Florida District Courts of Appeal, 1986

Finn v. Finn

Finn v. Finn
Florida District Courts of Appeal · Decided July 15, 1986 · Hendry, Nesbitt, Schwartz
493 So. 2d 1054; 11 Fla. L. Weekly 1550; 1986 Fla. App. LEXIS 8816 (Southern Reporter, Second Series)

Finn v. Finn

070rehearing

ON MOTIONS FOR REHEARING

PER CURIAM.

Our July 15, 1986 opinion incorrectly concluded that the appellant-husband had been “improperly credited with only half of the mortgage payments, insurance and taxes he indisputably expended.” In fact, as Ms. Finn’s motion for rehearing points out, the *1055computation employed below — first dividing the sale proceeds equally (thus implicitly giving credit to each party for fifty per cent of the expenses) and then giving Finn an additional credit for the wife’s half by adding that amount to his share and subtracting it from the wife’s — results in his being compensated for all the expenses as required by Finn v. Finn, 464 So.2d 1266 (Fla.3d DCA 1985). It is in accord also with Tinsley v. Tinsley, 490 So.2d 205 (Fla.3d DCA 1986), in which we upheld an identical order giving the husband a credit from the wife’s share of the proceeds so as to reimburse him for her half of the expenses which he had previously paid. Accordingly, that portion of the previous opinion which partially reversed the order under review in case no. 86-35 is withdrawn and that order is entirely affirmed.

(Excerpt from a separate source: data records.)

/-- An entry leaves the queue: QCNT falls. -/
def dropOpa (core : Nat) (e : OpaEntry) : Act :=
  .get fun s => .all [
    .when (e.tile < 4) (setQcnt core e.tile (s.qcnt core e.tile - 1)),
    modCore core fun c => { c with opa := c.opa.filter fun x => x.seq != e.seq },
    freeIfEnded core e.tile]

/-- Completion: SEQ and QCNT change (R257, R260) and the entry is freed; a successful fill leaves SEQ as it is (R269; log 157). -/
def completeOpa (core : Nat) (e : OpaEntry) : Act :=
  .all [.when (e.cmd.op != 0 && !(e.cmd.op == 0x77 && e.cmd.fill && !e.failed)) (putLe (ownKey core e.tile + 20) 4 e.seq), dropOpa core e]

/-- A row that a tenant stop cannot close by force drains (R356): its instance has performed an atomic. -/
def State.draining (s : State) (core rid : Nat) : Bool :=
  (s.stop.any fun t => !t.resume && t.time + 8192 ≤ s.time) && (s.slot? core rid).any (·.inst.atomicDone)

/-- An OPA goes on: no stop has reached its core, or commands that a draining row waits for have not been accepted (R356). -/
def State.opaRuns (s : State) (core : Nat) : Bool :=
  (s.coreSt core).stopping.isNone || s.mesh.any fun m => m.dst == core && s.draining m.org.core m.org.rid &&
    (match m.pay with | .opa _ => true | _ => false)

/-- Earlier entries allow a command to start. A spill, whose header holds the check of its whole payload, starts once the earlier
writers are done. -/
def State.opaReady (s : State) (core : Nat) (e : OpaEntry) : Bool :=
  let before := s.opaBefore core e.seq
  let tile := before.filter fun x => x.tile == e.tile
  let unit := before.filter fun x => x.cmd.op != 0 && !x.cmd.pins && x.cmd.drains == e.cmd.drains
  e.started.isNone && e.accepted + 4 ≤ s.cycle && s.opaRuns core
    && !before.any (fun x => x.cmd.op == 0 && x.tile == 4)
    && !((s.coreSt core).clears.any fun c => c.1 == e.tile)
    && (if e.cmd.pins then tile.isEmpty
        else unit.isEmpty && (if e.cmd.writes then tile.isEmpty
          else tile.all fun x => x.cmd.op != 0 && (x.cmd.op != 0x77 || !x.cmd.fill || x.started.isSome) && !x.cmd.pins
            && !(e.cmd.op == 0x77 && x.cmd.writes)))

/-- The spill that a local fill reads. -/
def State.fillSource (s : State) (core : Nat) (c : OpaCmd) : List Byte :=
  s.operandBytes core c.c (spillBytes (s.operand core (c.c + 0x20) 2 == 2))

/-- Whether no writer of its tile has been accepted after an entry: then WMARK follows it (R111). -/
def State.lastWriter (s : State) (core : Nat) (e : OpaEntry) : Bool :=
  !(((s.coreSt core).opa.dropWhile fun x => x.seq != e.seq).drop 1).any fun x => x.tile == e.tile && x.cmd.writes

/-- A fill has its whole spill, with the offsets of its poisoned bytes: it is verified in the cycle before `v`, or fails SpillCheck there
(R260, R269). -/
def verifyFill (core : Nat) (e : OpaEntry) (src : List Byte) (bad : List Nat) (v : Nat) : Act :=
  .get fun s =>
    if s.spillOk src (s.tileTenant core e.tile) then
      modOpa core e.seq fun x => { x with
        src := src, srcMarks := bad, verified := some v, work := s.newTile core e.cmd src
        marks := s.newMarks core e.cmd bad (leNat ((src.drop 0x20).take 2) == 2) }
    else modOpa core e.seq fun x => { x with verified := some v, failed := true }

/-- A fill that fails SpillCheck writes no tile row, gives the watermark back and completes (R269). -/
def failFill (core : Nat) (e : OpaEntry) : Act :=
  .get fun s => .all [.when (s.lastWriter core e) (setWmark core e.tile 128),
    acknowledge core e.org (some (condOf e.org 0x0509 core (e.cmd.info e.tile))) false, completeOpa core e]

/-- A transfer to or from memory is handed to the Halyard queue, where it has had its place since its dispatch (R122, R269). -/
def startTransfer (core : Nat) (e : OpaEntry) : Act :=
  match e.cmd.entry with
  | none => .done
  | some h => modEntry core h fun x => { x with unstarted := false, opa := some e.seq, org := { e.org with seq := 0 } }

/-- What a drain command reads in full: TQ of PLRD, the scales of MXDRN; address, length. -/
def OpaCmd.drainOperand (c : OpaCmd) : Nat × Nat :=
  let g := c.img 0
  if c.op = 0x76 then (tidBase g, tidSpan g 127) else match tidSmode g with
    | 1 => (tidSbase g, 4)
    | 2 => (tidSbase g, 4 * (c.first + c.nrows))
    | _ => (0, 0)

/-- Pieces of local SRAM that a command reads as it starts: address, length. -/
def State.operandParts (s : State) (core : Nat) (c : OpaCmd) : List (Nat × Nat) :=
  let all := List.range 128
  let elem (g : List Byte) (x : Nat) : Nat × Nat := (tidBase g + x * tidBits g / 8, max 1 (tidBits g / 8))
  let scales (g : List Byte) (k : Nat) : List (Nat × Nat) := if tidSmode g = 2 then [(tidSbase g + 128 * (k / 32), 128)] else []
  match c.op with
  | 0x71 => (List.range c.kn).flatMap fun n =>
      let k := c.k0 + n
      all.map (fun i => elem (c.img 0) (tidA (c.img 0) i k)) ++ scales (c.img 0) k ++ scales (c.img 1) k
  | 0x75 => all.map (elem (c.img 0)) ++ all.map (elem (c.img 1))
  | 0x72 | 0x76 => [c.drainOperand]
  | 0x77 => if c.fill && !c.mem then [(c.c, (s.fillSource core c).length)] else []
  | _ => []

/-- The first byte of a guard granule that a command touches as it starts. -/
def State.guardTouched (s : State) (core : Nat) (c : OpaCmd) : Option Nat :=
  if s.guard.isEmpty then none
  else ((s.operandParts core c).flatMap fun p => (List.range p.2).map (p.1 + ·)).find? fun a => s.guarded (Space.loc core a)

/-- A command that touches a guard granule as it starts tells its row (R377). -/
def tellGuard (core : Nat) (e : OpaEntry) : Act :=
  .get fun s => match s.guardTouched core e.cmd with
    | some a => tellDrain core e.seq 0 e.org (condOf e.org 0x0805 core a)
    | none => .done

/-- MXDRN reads its scales, and PLRD TQ, once and in full (R260). -/
def readOperands (core : Nat) (e : OpaEntry) : Act :=
  .get fun s =>
    let x := e.cmd.drainOperand
    modOpa core e.seq fun y => { y with
      src := s.operandBytes core x.1 x.2, srcMarks := (List.range x.2).filter fun i => s.poisoned (Space.loc core (x.1 + i)) }

/-- `OPA_COMMAND_START` (R260): a command starts on its tile when the earlier ones allow; the pin commands act (R266). -/
def execOpaCommandStart (core seq : Nat) (s : State) : Host.Outcome State Fault Refusal :=
  stepWith (.get fun s => match s.opaEntry core seq with
    | none => .done
    | some e =>
      .when (e.cmd.op != 0 && s.opaReady core e) (.all [
        modOpa core seq fun x => { x with started := some s.cycle },
        tellGuard core e,
        .when (e.cmd.op == 0x71) (injectBytes core
          ((List.range (128 * tidSpan (e.cmd.img 1) (e.cmd.kn - 1))).map (0x01000000 + tidBase (e.cmd.img 1) + 128 * (e.cmd.k0 * tidBits (e.cmd.img 1) / 8) + ·))
          e.cmd.tenant),
        .when (e.cmd.op == 0x75 || (e.cmd.op == 0x71 && !bit e.cmd.imm 0)) (injectBytes core ((List.range 65536).map (tileAddr e.tile + ·)) e.cmd.tenant),
        injectBytes core ((s.operandParts core e.cmd).flatMap fun p => (List.range p.2).map (p.1 + ·)) e.cmd.tenant,
        .get fun s =>
        match e.cmd.op with
        | 0x74 => .all [
            if e.cmd.fill then .when (s.tileState core e.tile == 2) (freeThenBind core e.tile)
            else .when (s.tileState core e.tile == 1) (.all [
              putBits (ownKey core e.tile) 8 63 62 2, putLe (ownKey core e.tile + 8) 8 0, unpoison (ownKey core e.tile) 32]),
            completeOpa core e]
        | 0x77 =>
          if e.cmd.mem then
            .all [.when (!e.cmd.fill) (modOpa core seq fun x => { x with src := s.spillOf core e.tile e.cmd.acc e.cmd.lossy 128 }),
                  startTransfer core e]
          else if e.cmd.fill then
            let src := s.fillSource core e.cmd
            verifyFill core e src ((List.range src.length).filter fun i => s.poisoned (Space.loc core (e.cmd.c + i)))
              (s.cycle + (src.length + 63) / 64)
          else modOpa core seq fun x => { x with src := s.spillOf core e.tile e.cmd.acc e.cmd.lossy 128 }
        | 0x72 => readOperands core e
        | 0x76 => readOperands core e
        | _ => modOpa core seq fun x => { x with work := s.newTile core e.cmd [], marks := s.newMarks core e.cmd [] false }])) s

/-- The cycle in which group `g` of a writing command becomes final (R260). -/
def OpaEntry.finalAt (e : OpaEntry) (g : Nat) : Option Nat :=
  match e.started with
  | none => none
  | some s => match e.cmd.op with
    | 0x71 => some (s + e.cmd.mulCycles - 1 + 12 + g)
    | 0x73 => some (s + g)
    | 0x75 => some (s + 140 + 2 * g)
    | _ => e.verified.map fun v => v + 16 + 16 * g + 15

/-- The stop point of a fill (R271): no group after the one in progress at the core's stop cycle. -/
def State.pausedFill (s : State) (core : Nat) (e : OpaEntry) : Bool :=
  e.cmd.op == 0x77 && !s.opaRuns core && match (s.coreSt core).stopping, e.verified with
    | some t, some v => t < v + 16 + 16 * e.done
    | some _, none => true
    | none, _ => false

/-- `OPA_GROUP_FINAL` (R260): group `done` of a writing command becomes final; WMARK rises where the command is the last writer
accepted on its tile (R111); a fill counts its bytes (R269). -/
def execOpaGroupFinal (core seq : Nat) (s : State) : Host.Outcome State Fault Refusal :=
  stepWith (.get fun s => match s.opaEntry core seq with
    | none => .done
    | some e =>
      let g := e.done
      .when (e.cmd.writes && !e.failed && g < 8 && (e.finalAt g).any (· ≤ s.cycle) && !s.pausedFill core e) (
        .all [writeLocal core ((List.range 2048).flatMap fun n =>
                let i := 16 * g + n / 128
                let j := n % 128
                pbytes (tileAddr e.tile + 512 * i + 4 * j) 4 (e.work.getD (128 * i + j) 0) (e.marks.contains (128 * i + j))),
              .when (s.lastWriter core e) (setWmark core e.tile (16 * (g + 1))),
              modOpa core seq fun x => { x with done := g + 1 },
              .when (e.cmd.op == 0x77 && !e.cmd.mem) (countBar core e.org e.cmd.bar 8192)])) s

/-! ### The drain path (R261, R264, R265, R268) -/

/-- The first tile row of a drain command, and how many it has. -/
def OpaCmd.firstRow (c : OpaCmd) : Nat := if c.op = 0x72 then c.first else 0
def OpaCmd.rowCount (c : OpaCmd) : Nat := if c.op = 0x72 then c.nrows else 128

/-- Tile rows of group `n` of a drain command. -/
def OpaCmd.groupRows (c : OpaCmd) (n : Nat) : List Nat :=
  let lo := c.firstRow
  let hi := lo + c.rowCount
  (List.range 16).filterMap fun r => let i := 16 * (lo / 16 + n) + r
    if lo ≤ i ∧ i < hi then some i else none

/-- Groups of a command. -/
def OpaCmd.groups (c : OpaCmd) : Nat :=
  (c.firstRow + c.rowCount - 1) / 16 - c.firstRow / 16 + 1

/-- Every writer accepted before a reader has made a group final (R260). -/
def State.groupReady (s : State) (core : Nat) (e : OpaEntry) (g : Nat) : Bool :=
  (s.opaBefore core e.seq).all fun x => x.tile != e.tile || (x.cmd.op != 0 && (!x.cmd.writes || g < x.done))

/-- Cycles between tile rows (R260). -/
def OpaCmd.rowCycles (c : OpaCmd) : Nat :=
  match c.op with
  | 0x72 => (128 * tidBits (c.img 0) / 8 + 63) / 64
  | 0x76 => 1
  | _ => if c.lossy then 4 else 8

/-- An E8M0 or FP32 scale that an MXDRN has read, for an element (R177). -/
def OpaEntry.scale (e : OpaEntry) (i j : Nat) : Val :=
  match tidSmode (e.cmd.img 0) with
  | 1 => fp (leNat (e.src.take 4))
  | 2 => e8m0 (e.src.getD (4 * i + j / 32) 0).toNat
  | _ => .fin false 1 1

/-- A poisoned scale of an element. -/
def OpaEntry.scaleMarked (e : OpaEntry) (i j : Nat) : Bool :=
  match tidSmode (e.cmd.img 0) with
  | 1 => !e.srcMarks.isEmpty
  | 2 => e.srcMarks.contains (4 * i + j / 32)
  | _ => false

/-- One drained element (R264, R177). -/
def State.drainElem (s : State) (core : Nat) (e : OpaEntry) (i j : Nat) : Nat :=
  let c := e.cmd
  let t := typeOf (tidType (c.img 0))
  let x := s.accElem core c.tile i j
  let isInt := tidType c.acc == 0
  let d := (if isInt then Val.ofInt (signed 32 x) else fp x).div (e.scale i j)
  let q := d.1
  if t.isInt then
    if isInt && !bit c.imm 0 then
      match q with
      | .fin neg n d => let r := (roundFrac .rne neg n d).1
        wrap t.width (if neg then -(r : Int) else r)
      | _ => (laneToInt t .rne q).1
    else (laneToInt t .rne q).1
  else (laneResult t (if bit c.imm 0 then .srne else .rne) d).1

/-- The histogram bin of a drained FP32 element (R265). -/
def histBin (x : Nat) : Nat :=
  let e := bits x 30 23
  if x % 2 ^ 31 = 0 then 0 else if e = 255 then 31 else if e < 113 then 1 else if 141 ≤ e then 30 else e - 127 + 16

/-- The destination bytes of tile row `i` of an MXDRN. -/
def State.drainRow (s : State) (core : Nat) (e : OpaEntry) (i : Nat) : List PByte :=
  let td := e.cmd.img 0
  let at' (j : Nat) : Nat := j + tidStr td 1 * (i - e.cmd.first)
  let p (j : Nat) : Bool := s.poisoned (Space.loc core (tileAddr e.cmd.tile + 512 * i + 4 * j)) || e.scaleMarked i j
  if tidBits td = 4 then
    (List.range 64).flatMap fun n => pbytes (tidBase td + at' (2 * n) / 2) 1
      (s.drainElem core e i (2 * n) + 16 * s.drainElem core e i (2 * n + 1)) (p (2 * n) || p (2 * n + 1))
  else (List.range 128).flatMap fun j =>
    pbytes (tidBase td + at' j * (tidBits td / 8)) (tidBits td / 8) (s.drainElem core e i j) (p j)

/-- Element `x` of a vector operand that has been read in full. -/
def OpaEntry.vecElem (e : OpaEntry) (x : Nat) : Val :=
  let g := e.cmd.img 0
  let w := tidBits g / 8
  laneValue (typeOf (tidType g)) (leNat ((e.src.drop (w * x)).take w))

/-- One element of PLRD's o (R268). -/
def State.readout (s : State) (core : Nat) (e : OpaEntry) (i : Nat) : Nat :=
  (List.range 128).foldl (fun o j => rn ((fp (s.accElem core e.cmd.tile i j)).fma .rne (e.vecElem j) (fp o)).1) 0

The husband’s motion for rehearing of the affirmance in case no. 86-437 is denied.

Opinion of the Court

PER CURIAM.

These are appeals by the ex-husband from two orders entered following the partition of the parties’ former home required by our decision in Finn v. Finn, 464 So.2d 1266 (Fla. 3d DCA 1985).

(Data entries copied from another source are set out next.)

-- ==== Sys2Proof/Machine/Global.lean ====
section
/-!
DEFINITION. Global memory as a core's Halyard queue reaches it: the physical map (R118, R119), translation and page requests
(R308 to R313, R380 to R382), chunks and their accesses (R123 to R125, R144 to R148), the get-cache (R127 to R129), guest
table capture (R315) and the data of an access at its home (R310, R370 to R377).
-/

namespace Sys2Proof.Machine

/-! ### The physical map (R118, R119) -/

def isHbm (pa : Nat) : Bool := pa < 2 ^ 39
def isLpddr (pa : Nat) : Bool := 2 ^ 40 ≤ pa && pa < 2 ^ 40 + 2 ^ 36
def isPeer (pa : Nat) : Bool := 2 ^ 44 ≤ pa && pa < 2 ^ 44 + 2 ^ 42
def isHost (pa : Nat) : Bool := 2 ^ 51 ≤ pa && pa < 2 ^ 52

/-- The stack of an HBM address (R119). -/
def stackOf (pa : Nat) : Nat := Nat.xor (bits pa 13 11) (bits pa 24 22)

/-- The 2 MiB region of an HBM address (R133). -/
def regionOf (pa : Nat) : Nat := pa / 2 ^ 21

/-! ### Bytes at their home -/

/-- First byte, in the LPDDR node, of a slot of the re-home area (R393). -/
def slotAt (n : Nat) : Nat := 2 ^ 40 + 2 ^ 34 + n * 2 ^ 18

/-- Where the byte of a physical address lies: its own place, or, of a quarantined stack, that in the slot of its region (R393). A stack
holds 2 KiB of every 16 KiB of a region (R119). -/
def State.homePa (s : State) (pa : Nat) : Nat :=
  if isHbm pa then
    (s.rehome.find? fun r => r.1 == stackOf pa && r.2.1 == regionOf pa).elim pa fun r => slotAt r.2.2 + bits pa 20 14 * 2048 + pa % 2048
  else pa

/-- The key of `mem` at which the byte of a key lies (R393). -/
def State.homeKey (s : State) (a : Nat) : Nat :=
  if !s.rehome.isEmpty && Space.phys 0 ≤ a then Space.phys (s.homePa (a - Space.phys 0)) else a

/-- The byte at a key of `mem` as a path with a key of the cipher reads it (R310): noise where its 64-byte unit was written under another
key, or under none; by a path without a key, the ciphertext of a unit written under one. Host memory has no cipher: its path has no key
and its units have none. The tweak is the address, also where the unit lies in a slot. -/
def State.unitByte (s : State) (key : Option Nat) (a : Nat) : Byte :=
  let h := s.homeKey a
  let u := h / 64 * 64
  if Tab.find? s.physKey u = key then s.byte h else Config.noise (Tab.find? s.physKey u) (key.getD 0) a (s.bytes u 64)

/-- Bytes at a physical address as a path with a key reads them. `old` sees the contents of a region from before it was marked not live;
else such a region reads zeros without poison (R134, R376). -/
def State.physRead (s : State) (key : Option Nat) (old : Bool) (pa n : Nat) : List (Byte × Bool) :=
  (List.range n).map fun i =>
    let a := pa + i
    if isHbm a && s.deadRegions.contains (regionOf a) && !old then (0, false)
    else (s.unitByte key (Space.phys a), s.poisoned (s.homeKey (Space.phys a)))

/-- Write bytes within one 64-byte unit of `mem` (R310): a unit that was not enciphered under the path's key is read through it first and
written back whole. Clean bytes clear the mark of a granule they cover; a poisoned byte marks it (R372, R373). -/
def unitWrite (key : Option Nat) (a : Nat) (bs : List (Byte × Bool)) : Act :=
  .get fun s =>
    let h := s.homeKey a
    let u := h / 64 * 64
    .all [match key with
          | some k => .all [.when (Tab.find? s.physKey u != some k) (put u ((List.range 64).map fun i => s.unitByte key (a / 64 * 64 + i))),
              upd fun s => { s with physKey := Tab.set s.physKey u k }]
          | none => .done,
          put h (bs.map (·.1)),
          if bs.any (·.2) then poisonAt h else unpoison h bs.length]

/-- Write bytes within one 64-byte unit of the physical space. -/
def physWrite (key : Option Nat) (pa : Nat) (bs : List (Byte × Bool)) : Act := unitWrite key (Space.phys pa) bs

/-! ### Leases (R136) -/

/-- Word `w` of LEASE and EXPORT entries. -/
def State.lease (s : State) (i w : Nat) : Nat := s.bar 0 (0x12800 + 32 * i + 8 * w) 8
def State.export' (s : State) (i w : Nat) : Nat := s.bar 0 (0x13000 + 32 * i + 8 * w) 8
def State.leaseState (s : State) (i : Nat) : Nat := bits (s.lease i 0) 63 62
def State.leaseBase (s : State) (i : Nat) : Nat := bits (s.lease i 2) 51 21 * 2 ^ 21
def State.leaseSize (s : State) (i : Nat) : Nat := (bits (s.lease i 0) 46 32 + 1) * 2 ^ 21

/-- The lease whose window holds an address: one that is active or revoking before one that is revoked (R137). -/
def State.leaseOf (s : State) (pa : Nat) : Option Nat :=
  let holds := (List.range 64).filter fun i => s.leaseState i != 0 && s.leaseBase i ≤ pa && pa < s.leaseBase i + s.leaseSize i
  (holds.find? fun i => s.leaseState i != 3).orElse fun _ => holds.head?

/-! ### The walk (R308, R309) -/

/-- How a walk ends. -/
inductive WalkEnd where
  | leaf (entry level : Nat)
  | fault (kind level : Nat)
  | absent (level : Nat)
  deriving DecidableEq, Repr

/-- Walk from a table of a level. -/
def State.walkFrom (s : State) (va : Nat) : Nat → Nat → WalkEnd
  | 0, table =>
    let e := s.le (Space.phys (table + 8 * bits va 20 12)) 8
    if !bit e 0 then .absent 0 else if bit e 1 then .leaf e 0 else .fault 11 0
  | l + 1, table =>
    let e := s.le (Space.phys (table + 8 * bits va (29 + 9 * l) (21 + 9 * l))) 8
    if !bit e 0 then .absent (l + 1)
    else if l = 2 ∧ bit e 1 then .fault 1 3
    else if l = 2 ∧ bit e 2 then .fault 2 3
    else if bit e 1 then .leaf e (l + 1)
    else
      let next := bits e 51 12 * 4096
      if isHost next then s.walkFrom va l next else .fault 10 (l + 1)

/-- The walk of a function's context, from TROOT. -/
def State.walk (s : State) (f va : Nat) : WalkEnd :=
  let root := bits (s.funcWord f 0) 51 12 * 4096
  if isHost root then s.walkFrom va 3 root else .fault 10 3

/-- The entries that a walk reads from a table of a level down: level and address. -/
def State.tablesFrom (s : State) (va : Nat) : Nat → Nat → List (Nat × Nat)
  | 0, table => [(0, table + 8 * bits va 20 12)]
  | l + 1, table =>
    let a := table + 8 * bits va (29 + 9 * l) (21 + 9 * l)
    let e := s.le (Space.phys a) 8
    (l + 1, a) :: if bit e 0 && !bit e 1 && !(l == 2 && bit e 2) && isHost (bits e 51 12 * 4096) then s.tablesFrom va l (bits e 51 12 * 4096) else []

/-- The table entries that the walk of an address reads: level and address. -/
def State.tables (s : State) (f va : Nat) : List (Nat × Nat) :=
  let root := bits (s.funcWord f 0) 51 12 * 4096
  if isHost root then s.tablesFrom va 3 root else []

/-- The levels whose entries a walk reads. -/
def State.walkReads (s : State) (f va : Nat) : List Nat :=
  if !isHost (bits (s.funcWord f 0) 51 12 * 4096) then []
  else match s.walk f va with
    | .leaf _ l | .fault _ l | .absent l => [3, 2, 1, 0].filter (l ≤ ·)

/-- Bytes that a leaf of a level maps. -/
def leafSize (level : Nat) : Nat := 4096 * 512 ^ level

/-- The fault of a leaf (R309, R316, R137), in the order of R309: its kind (R380). -/
def State.leafFault (s : State) (f level e : Nat) (write : Bool) : Option Nat :=
  let pa := bits e 51 12 * 4096
  if bits e 7 6 = 3 then some 3
  else if pa % leafSize level ≠ 0 then some 4
  else if !isHost pa && !s.keyUsable (bits e 61 52) f then some 5
  else if (List.range 64).any fun i => s.leaseState i != 0 && bits (s.lease i 0) 21 12 != f
      && s.leaseBase i < pa + leafSize level && pa < s.leaseBase i + s.leaseSize i then some 9
  else if !write && !bit e 3 then some 6
  else if write && !bit e 4 then some 7
  else none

Notwithstanding that it was stipulated, and we ordered, that the ex-husband “should be given credit ... for all, including the wife’s half,” 464 So.2d at 1267, of the expenses he paid after the dissolution,1 the order distributing the proceeds of the partition sale, under review in Case no. 86-35, reflects that he was improperly credited with only half of the mortgage payments, insurance and taxes he indisputably expended. Accordingly, the trial court shall amend the order after remand so as to require the distribution of $13,-504.88 to Mr. Finn and $11,345.12 to Mrs. Finn. On this record, we find no error in the failure to allow credit for other expenditures claimed by the ex-husband.

We also conclude that the challenge to the assessment of fees for the services of Mrs. Finn’s attorney in effecting the partition is without merit. Consequently, that order, which is before us in Case no. 86-437, is affirmed.

Affirmed in part, reversed in part and remanded with directions.